**Instructions for the task**
Check the records below line by line, and report how many lines include the string "MemOp". No other words are needed.

**Provided records**

....

-- ==== Sys2Proof/Machine/Operands.lean ====
section
/-! DEFINITION. Operand forms of core instructions: registers (R240), addresses and their updates (R241), memory access
sizes (R245), program memory (R235), local ranges of engine instructions (R254). -/
namespace Sys2Proof.Machine

open Sys2Proof

/-- A general register: G0 reads as zero (R240). -/
def CoreSt.rg (s : CoreSt) (r : GReg) : Word := if r.val = 0 then 0 else Cells.get 0 r.val s.g

/-- A general register by number. -/
def CoreSt.rgn (s : CoreSt) (n : Nat) : Word := if n % 32 = 0 then 0 else Cells.get 0 (n % 32) s.g

/-- G20 to G26, which a custom function leaves as it found them (R270). -/
def CoreSt.heldG (s : CoreSt) : List Word := (List.range 7).map (fun i => s.rgn (20 + i))

/-- X6 and X7, which a custom function leaves as it found them (R270). -/
def CoreSt.heldX (s : CoreSt) : List Nat := [Cells.get 0 6 s.x, Cells.get 0 7 s.x]

/-- A general register written: a write to G0 is discarded (R240). -/
def CoreSt.wg (n : Nat) (w : Word) (s : CoreSt) : CoreSt :=
  if n % 32 = 0 then s else { s with g := Cells.set 0 (n % 32) w s.g }

/-- The signed value of a general register. -/
def CoreSt.sg (s : CoreSt) (r : GReg) : Int := signed 36 (s.rg r).toNat

/-- The signed value of an accumulator. -/
def CoreSt.sa (s : CoreSt) (a : AReg) : Int := signed 80 (Cells.get 0 a.val s.acc).toNat

/-- An address register Xn. -/
def CoreSt.rx (s : CoreSt) (x : XReg) : Nat := Cells.get 0 x.val s.x
/-- A base register XBn. -/
def CoreSt.rxb (s : CoreSt) (x : XReg) : Nat := Cells.get 0 x.val s.xb
/-- A length register XLn. -/
def CoreSt.rxl (s : CoreSt) (x : XReg) : Nat := Cells.get 0 x.val s.xl

/-- The bits `[n-1:0]` of a number in reverse order. -/
def reverseBits (n v : Nat) : Nat := (List.range n).foldl (fun a i => 2 * a + b2n (v.testBit i)) 0

/-- The size of a power of two from 2 to 65,536 as its exponent, none otherwise (R241). -/
def log2Of (v : Nat) : Option Nat := (List.range' 1 16).find? (fun n => 2 ^ n = v)

/-- Xn after an access that updates it by `off` under MODE, none where the mode's registers do not permit it (R241). -/
def CoreSt.stepX (s : CoreSt) (x : XReg) (mode : Nat) (off : Int) : Option Nat :=
  let d : Int := (s.rx x : Int) - (s.rxb x : Int)
  let l := s.rxl x
  match mode with
  | 0 => some (unsignedOf 16 ((s.rx x : Int) + off))
  | 1 => if l = 0 then none else some (unsignedOf 16 ((s.rxb x : Int) + (d + off) % (l : Int)))
  | _ => match log2Of l with
    | none => none
    | some n => if s.rxb x % l ≠ 0 then none
      else
        let o := (d % (l : Int)).toNat
        let m := (((reverseBits n o : Nat) : Int) + off) % (l : Int)
        some ((s.rxb x + reverseBits n m.toNat) % 65536)

/-- Signed OFF of an access. -/
def memOffset (m : MemOp) : Int := signed 17 m.off.toNat

/-- Words of an access by SZ (R245). -/
def memWords (m : MemOp) : Nat := if m.sz.val = 0 then 1 else if m.sz.val = 1 then 2 else 8

/-- EA of an access (R241). -/
def CoreSt.ea (s : CoreSt) (m : MemOp) : Nat :=
  if m.upd then s.rx m.xa else unsignedOf 16 ((s.rx m.xa : Int) + memOffset m)

/-- The access is not one that Table 9.6 or R241 permits: MODE, SZ, or the register number for its size. -/
def memIllegal (m : MemOp) (r : GReg) : Bool :=
  decide (m.sz.val = 3 ∨ m.mode.val = 3 ∨ (m.upd = false ∧ m.mode.val ≠ 0) ∨ r.val % memWords m ≠ 0)

/-- A word of a channel core's local memory lies in the staging buffer that is not current (R239). -/
def CoreSt.otherBuf (s : CoreSt) (k a : Nat) : Bool :=
  isChannelCore k && decide (0xC000 ≤ a ∧ (a - 0xC000) / 0x2000 ≠ s.buf)

/-- Words 0 to 31 of the current staging buffer (R270). -/
def CoreSt.inHeader (s : CoreSt) (a n : Nat) : Bool := decide (a < bufBase s.buf + 32 ∧ bufBase s.buf < a + n)

/-- Exceptions of an access of `n` words at `a`, updating Xn or not (R239, R241, R270). -/
def CoreSt.accessCauses (s : CoreSt) (k a n : Nat) (store : Bool) (x : XReg) (upd : Bool) (mode : Nat) (off : Int) :
    List Nat :=
  (if a % n ≠ 0 ∨ (upd ∧ (s.stepX x mode off).isNone) then [Ex.ADDRESS] else []) ++
  (if s.otherBuf k a ∨ (store ∧ s.custom k ∧ s.inHeader a n) then [Ex.PROTECT] else [])

/-- A local range of an engine instruction lies wholly in the working memory or in the current staging buffer (R254); a
control core has working memory alone (R239). -/
def CoreSt.rangeOk (s : CoreSt) (k a n : Nat) : Bool :=
  if isChannelCore k then
    decide (a + n ≤ 0xC000 ∨ (bufBase s.buf ≤ a ∧ a + n ≤ bufBase s.buf + 0x2000))
  else decide (a + n ≤ 65536)

/-- PROTECT of R254 for a local range. -/
def CoreSt.rangeCauses (s : CoreSt) (k a n : Nat) : List Nat := if s.rangeOk k a n then [] else [Ex.PROTECT]

/-- The local address that a register names (R254). -/
def CoreSt.localOf (s : CoreSt) (r : GReg) : Nat := wbits (s.rg r) 15 0

/-- A program word that a core reads (R235): program memory below 0x4_0000, the library ROM above it.
[DESIGN CHOICE, log entry 8: safe] -/
def Chip.progRead (c : Chip) (k a : Nat) : Word :=
  if a < 0x40000 then
    let mem := if isChannelCore k then k / 8 else 12
    match Cells.find? (mem * 2 ^ 18 + a) c.boot.prog with
    | some w => w
    | none => Config.progWord mem a
  else Config.romWord (if isChannelCore k then a else 2 ^ 19 + a)

/-- The program memory of a core: its cluster's, or the control program memory (R234). -/
def progMem (k : Nat) : Nat := if isChannelCore k then k / 8 else 12

/-- Words of a core's program memory or library ROM hold an uncorrectable error (R236). -/
def Chip.badProg (c : Chip) (k a n : Nat) : Bool :=
  (List.range n).any (fun i => c.upset (.progWord (progMem k) (a + i)))

/-- Words of a core's local memory hold an uncorrectable error (R239). -/
def Chip.badLocal (c : Chip) (k a n : Nat) : Bool :=
  (List.range n).any (fun i => c.upset (.localWord k ((a + i) % 65536)))

/-- UNCORR of local words that a core reads (R239). -/
def Chip.localCauses (c : Chip) (k a n : Nat) : List Nat := if c.badLocal k a n then [Ex.UNCORR] else []

/-- The address that a core fetches its bundle from: a patch's in the place of the ROM bundle that it names (R268). -/
def Chip.fetchAt (c : Chip) (k : Nat) : Nat :=
  let pc := (c.core k).pc
  match List.find? (fun p => isChannelCore k && p.1 == pc) c.boot.patches with
  | some p => p.2
  | none => pc

/-- The bundle that a core fetches, where the image has written it: the words of slots L and H (R242). -/
def Chip.fetched (c : Chip) (k : Nat) : Option (Word × Word) :=
  let a := c.fetchAt k
  if 0x40000 ≤ a then none
  else match Cells.find? (progMem k * 2 ^ 18 + a) c.boot.prog, Cells.find? (progMem k * 2 ^ 18 + a + 1) c.boot.prog with
    | some l, some h => some (l, h)
    | _, _ => none

/-- Exceptions of a fetch (R236, R245): a word that is uncorrectable, or that is no instruction. -/
def Chip.fetchCauses (c : Chip) (k : Nat) : List Nat :=
  if c.badProg k (c.fetchAt k) 2 then [Ex.UNCORR]
  else match c.fetched k with
    | some (l, h) => if (decodeSlot l.toNat).isNone || (decodeSlot h.toNat).isNone then [Ex.ILLEGAL] else []
    | none => []

/-- A bundle is the one that stands at the core's program address, as far as the image has written it.
[DESIGN CHOICE, log entry 8: safe] -/
def Chip.stands (c : Chip) (k : Nat) (op mate : CoreOp) : Bool :=
  match c.fetched k with
  | none => true
  | some (l, h) => (decodeSlot l.toNat, decodeSlot h.toNat) == (some op, some mate) ||
      (decodeSlot l.toNat, decodeSlot h.toNat) == (some mate, some op)

/-- The program address of LDP and LDPL: RA + IMM, IMM signed.
[DEDUCED, log entry 55: unsafe] -/
def CoreSt.progAddr (s : CoreSt) (ra : GReg) (imm : BitVec 19) : Nat :=
  unsignedOf 36 ((s.rg ra).toNat + signed 19 imm.toNat)

/-- Bundle address after the current one. -/
def CoreSt.nextPc (s : CoreSt) : Nat := (s.pc + 2) % 2 ^ 19

/-- The innermost active loop that a bundle is the last of (R247). -/
def CoreSt.lastOf (s : CoreSt) : Bool :=
  (match s.loop0 with | some l => l.last == s.pc | none => false) ||
  (match s.loop1 with | some l => l.last == s.pc | none => false)

/-- Iterations left as LC0 and LC1 show them (Table 9.5).
[DESIGN CHOICE, log entry 47: safe] -/
def loopLeft : Option LoopSt → Nat
  | none => 0
  | some l => if Config.loopCountsCurrent then l.left else l.left - 1

/-- A free count of core cycles since TAKE last returned: the core's clock is at most 1,500 MHz and at least 600 MHz where
COUNT runs at 1,250 MHz (R233, R494, Table 9.5).
[DESIGN CHOICE, log entry 48: safe] -/
def Chip.itemCycles (c : Chip) (k : Nat) : Nat × Chip :=
  let e := c.count - (c.core k).takeAt
  let (n, c) := c.drawNat
  let low := e * 600 / 1250
  let high := e * 1500 / 1250
  (low + n % (high - low + 1), c)

/-- FLAGS as CSRR reads it: CF is computed (R270). -/
def CoreSt.flagsWord (s : CoreSt) (k : Nat) : Nat := nput s.flags 8 8 (b2n (s.custom k))

/-- A control register other than ITEMCYC as CSRR reads it (Tables 9.5, 9.13); a number in neither table reads 0.
[DEDUCED, log entry 43: unsafe] -/
def CoreSt.readCr (s : CoreSt) (k cr : Nat) : Nat :=
  match cr with
  | 0x00 => s.flagsWord k
  | 0x01 => loopLeft s.loop0
  | 0x02 => loopLeft s.loop1
  | 0x04 => k
  | 0x10 => b2n s.sup * 2 + b2n s.ie
  | 0x11 => s.epc
  | 0x12 => s.ecause
  | 0x13 => s.ivec
  | 0x14 => s.imask
  | 0x15 => s.ipend
  | 0x16 => s.tcmp
  | n => if 0x18 ≤ n ∧ n < 0x20 then (Cells.get 0 (n - 0x18) s.win).toNat else 0

/-- A control register as CSRW writes it (Tables 9.5, 9.13); a write to any other number is ignored.
[DEDUCED, log entry 43: unsafe] [DEDUCED, log entry 44: unsafe] -/
def CoreSt.writeCr (cr : Nat) (w : Word) (s : CoreSt) : CoreSt :=
  match cr with
  | 0x00 => { s with flags := nput (nput s.flags 9 9 (wbits w 9 9)) 7 0 (wbits w 7 0) }
  | 0x10 => { s with sup := wbit w 1, ie := wbit w 0 }
  | 0x11 => { s with epc := wbits w 18 0 }
  | 0x13 => { s with ivec := wbits w 18 0 / 256 * 256 }
  | 0x14 => { s with imask := wbits w 7 0 }
  | 0x15 => { s with ipend := s.ipend - (s.ipend &&& wbits w 7 0) }
  | 0x16 => { s with tcmp := w.toNat, tarmed := true }
  | n => if 0x18 ≤ n ∧ n < 0x20 then { s with win := Cells.set 0 (n - 0x18) w s.win } else s

/-- A DRAM range of bursts lies wholly inside one user window (R264, Table 9.13). -/
def CoreSt.inWindow (s : CoreSt) (b n : Nat) : Bool :=
  (List.range 8).any (fun i =>
    let w := Cells.get 0 i s.win
    decide (wbits w 35 18 * 65536 ≤ b ∧ b + n ≤ (wbits w 35 18 + wbits w 17 0) * 65536))

/-- A control core in user mode. -/
def CoreSt.user (s : CoreSt) (k : Nat) : Bool := !isChannelCore k && !s.sup

end Sys2Proof.Machine
end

....

**Result of this task**
4